Эти же требования Мейерхольд предъявлял и другим участникам сцены. На следующей репетиции он говорил исполнителю роли Олега Баяна:
— Не надо торопиться! Вам неудобен этот текст, потому что вы его загоняете в темпе. А манера Маяковского не предполагает здесь быстрого темпа. Вы можете вспомнить когда-нибудь торопящегося Маяковского? Я не помню. Это все надо произносить медленно, монументально, даже тяжело... Все слова Маяковского должны быть, как на блюдечке, курсивом, он это любит. Не надо комкать!.. «В фешенебельном обществе...». Здесь нужен точный поворот Маяковского, поворот всем корпусом, как на диспутах, когда Маяковский бросал свои знаменитые реплики, тяжелые как камни... «Да, оказывается, у вас талант...». Это опять с сочностью Маяковского. Услышьте его живой голос!..

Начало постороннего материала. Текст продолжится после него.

@[simp] theorem State.segClearFails_within (s : State) (k : Nat) (cause : SegCause) (hw : s.within) :
    (s.segClearFails k cause).within := by
  simp (maxDischargeDepth := 40) +contextual [State.segClearFails, hw]

@[simp] theorem State.actOnRefusal_within (s : State) (k : Nat) (code : CmdCode) (hw : s.within) :
    (s.actOnRefusal k code).within := by
  unfold State.actOnRefusal
  (repeat' split) <;> simp (maxDischargeDepth := 40) +contextual [hw]

@[simp] theorem State.driveRefused_within (s : State) (k : Nat) (code : CmdCode) (hw : s.within) :
    (s.driveRefused k code).within := by
  simp (maxDischargeDepth := 40) +contextual [State.driveRefused, hw]

@[simp] theorem State.driveLost_within (s : State) (k : Nat) (hw : s.within) :
    (s.driveLost k).within := by
  simp only [State.driveLost]
  (repeat' split) <;> simp (maxDischargeDepth := 40) +contextual [hw]

@[simp] theorem State.feedHold_within (s : State) (k : Nat) (hw : s.within) :
    (s.feedHold k).within := by
  unfold State.feedHold
  (repeat' split) <;> simp (maxDischargeDepth := 40) +contextual [hw]

@[simp] theorem State.holdSegment_within (s : State) (k : Nat) (hw : s.within) :
    (s.holdSegment k).within := by
  simp only [State.holdSegment]
  (repeat' split) <;> simp (maxDischargeDepth := 40) +contextual [hw]

@[simp] theorem State.feedContinue_within (s : State) (k : Nat) (hw : s.within) :
    (s.feedContinue k).within := by
  unfold State.feedContinue
  (repeat' split) <;> simp (maxDischargeDepth := 40) +contextual [hw]

@[simp] theorem State.continueSegment_within (s : State) (k : Nat) (hw : s.within) :
    (s.continueSegment k).within := by
  simp only [State.continueSegment]
  (repeat' split) <;> simp (maxDischargeDepth := 40) +contextual [hw]

@[simp] theorem State.startSegment_within (s : State) (k : Nat) (hw : s.within) :
    (s.startSegment k).within := by
  unfold State.startSegment
  (repeat' split) <;> simp (maxDischargeDepth := 40) +contextual [hw]

@[simp] theorem State.stopSegment_within (s : State) (k : Nat) (hw : s.within) :
    (s.stopSegment k).within := by
  unfold State.stopSegment
  (repeat' split) <;> simp (maxDischargeDepth := 40) +contextual [hw]

@[simp] theorem State.haltSegment_within (s : State) (k : Nat) (hw : s.within) :
    (s.haltSegment k).within := by
  simp only [State.haltSegment]
  (repeat' split) <;> simp (maxDischargeDepth := 40) +contextual [hw]

@[simp] theorem State.phaseExpires_within (s : State) (k : Nat) (hw : s.within) :
    (s.phaseExpires k).within := by
  unfold State.phaseExpires
  (repeat' split) <;> simp (maxDischargeDepth := 40) +contextual [hw]

@[simp] theorem State.feedWaitExpires_within (s : State) (k : Nat) (hw : s.within) :
    (s.feedWaitExpires k).within := by
  unfold State.feedWaitExpires
  (repeat' split) <;> simp (maxDischargeDepth := 40) +contextual [hw]

@[simp] theorem State.segClearExpires_within (s : State) (k : Nat) (hw : s.within) :
    (s.segClearExpires k).within := by
  unfold State.segClearExpires
  (repeat' split) <;> simp (maxDischargeDepth := 40) +contextual [hw]

/-- R and the carry at 0 are in range. -/
theorem Ada.zeroed_within {a : Ada} {l : LineRecord} (b : Bool) (h : a.within l) :
    ({ a with alarm := b, r := 0, c := 0 } : Ada).within l :=
  ⟨Nat.zero_le _, Nat.zero_le _, h.2.2⟩

@[simp] theorem State.hpuReport_within (s : State) (pump alarm : Bool) (hw : s.within) :
    (s.hpuReport pump alarm).within := by
  have h2 : ∀ x : State, x.within → (x.modAda fun a => { a with reportedAlarm := alarm }).within :=
    fun _ h => h
  have h3 : ∀ x : State, x.within → (x.modAda fun a => { a with alarm := false }).within :=
    fun _ h => h
  have h4 : ∀ x : State, x.within →
      (x.modAda fun a => { a with alarm := true, r := 0, c := 0 }).within :=
    fun _ h => ⟨h.1, Ada.zeroed_within _ h.2.1, h.2.2⟩
  unfold State.hpuReport
  extract_lets s1 s2 s3
  have h1 : s1.within := ⟨hw.1, Ada.update_within s.clock hw.2.1, hw.2.2⟩
  have hs2 : s2.within := by
    simp only [s2]
    repeat' split
    · exact State.post_within _ _ _ _ _ (h4 _ h1)
    · exact h3 _ h1
    · exact h1
  apply State.adaEvaluate_within
  simp only [s3]
  split
  · exact h2 _ (State.post_within _ _ _ _ _ hs2)
  · exact hs2

@[simp] theorem State.hpuLost_within (s : State) (hw : s.within) : s.hpuLost.within := by
  unfold State.hpuLost
  extract_lets s1 s2
  have h1 : s1.within := ⟨hw.1, Ada.update_within s.clock hw.2.1, hw.2.2⟩
  apply State.adaEvaluate_within
  simp only [s2]
  split
  · exact h1
  · exact State.post_within _ _ _ _ _ ⟨h1.1, Ada.zeroed_within _ h1.2.1, h1.2.2⟩

@[simp] theorem State.ownerNotice_within (s : State) (r : Role) (st : NodeStatus)
    (isReturn : Bool) (hw : s.within) : (s.ownerNotice r st isReturn).within := by
  unfold State.ownerNotice
  split <;> exact hw

@[simp] theorem State.ownerLost_within (s : State) (r : Role) (hw : s.within) :
    (s.ownerLost r).within := by
  unfold State.ownerLost
  (repeat' split) <;> simp (maxDischargeDepth := 40) +contextual [hw]

@[simp] theorem State.ownerDelivered_within (s : State) (r : Role) (code : CmdCode) (hw : s.within) :
    (s.ownerDelivered r code).within := by
  unfold State.ownerDelivered
  (repeat' split) <;> simp (maxDischargeDepth := 40) +contextual [hw]

@[simp] theorem State.ownerRefused_within (s : State) (r : Role) (code : CmdCode) (hw : s.within) :
    (s.ownerRefused r code).within := by
  unfold State.ownerRefused
  (repeat' split) <;> simp (maxDischargeDepth := 40) +contextual [hw]

@[simp] theorem State.ownerReport_within (s : State) (r : Role) (rep : Report) (hw : s.within) :
    (s.ownerReport r rep).within := by
  unfold State.ownerReport
  (repeat' split) <;> simp (maxDischargeDepth := 40) +contextual [hw]

@[simp] theorem State.nodeAnswers_within (s : State) (a : Nat) (n : Node) (hw : s.within) :
    (s.nodeAnswers a n).within := by
  simp only [State.nodeAnswers]
  (repeat' split) <;> simp (maxDischargeDepth := 40) +contextual [hw]

@[simp] theorem State.nodeEchoes_within (s : State) (a : Nat) (n : Node) (e : Echo) (hw : s.within) :
    (s.nodeEchoes a n e).within := by
  simp only [State.nodeEchoes]
  (repeat' split) <;> simp (maxDischargeDepth := 40) +contextual [hw]

@[simp] theorem State.goodReply_within (s : State) (a : Nat) (n : Node) (e : Echo) (rep : Report) (hw : s.within) :
    (s.goodReply a n e rep).within := by
  simp (maxDischargeDepth := 40) +contextual [State.goodReply, hw]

Мейерхольд работает над сценой чтения визитной карточки Присыпкина...
— Прочли текст карточки — и сразу дайте взрыв об
щего смеха. Потом спад смеха. Вот тут идет фраза: «На что
Присыпкин?» Снова смех. «Кому Присыпкин?» Опять
смех. «Куда Присыпкин?» Смех... Если мы так построим
этот кусочек, то мы получим то, чего я все время добиваюсь,
то есть чтобы приемы Маяковского в построении его
фраз подавались актером с почти авторской заботой о них...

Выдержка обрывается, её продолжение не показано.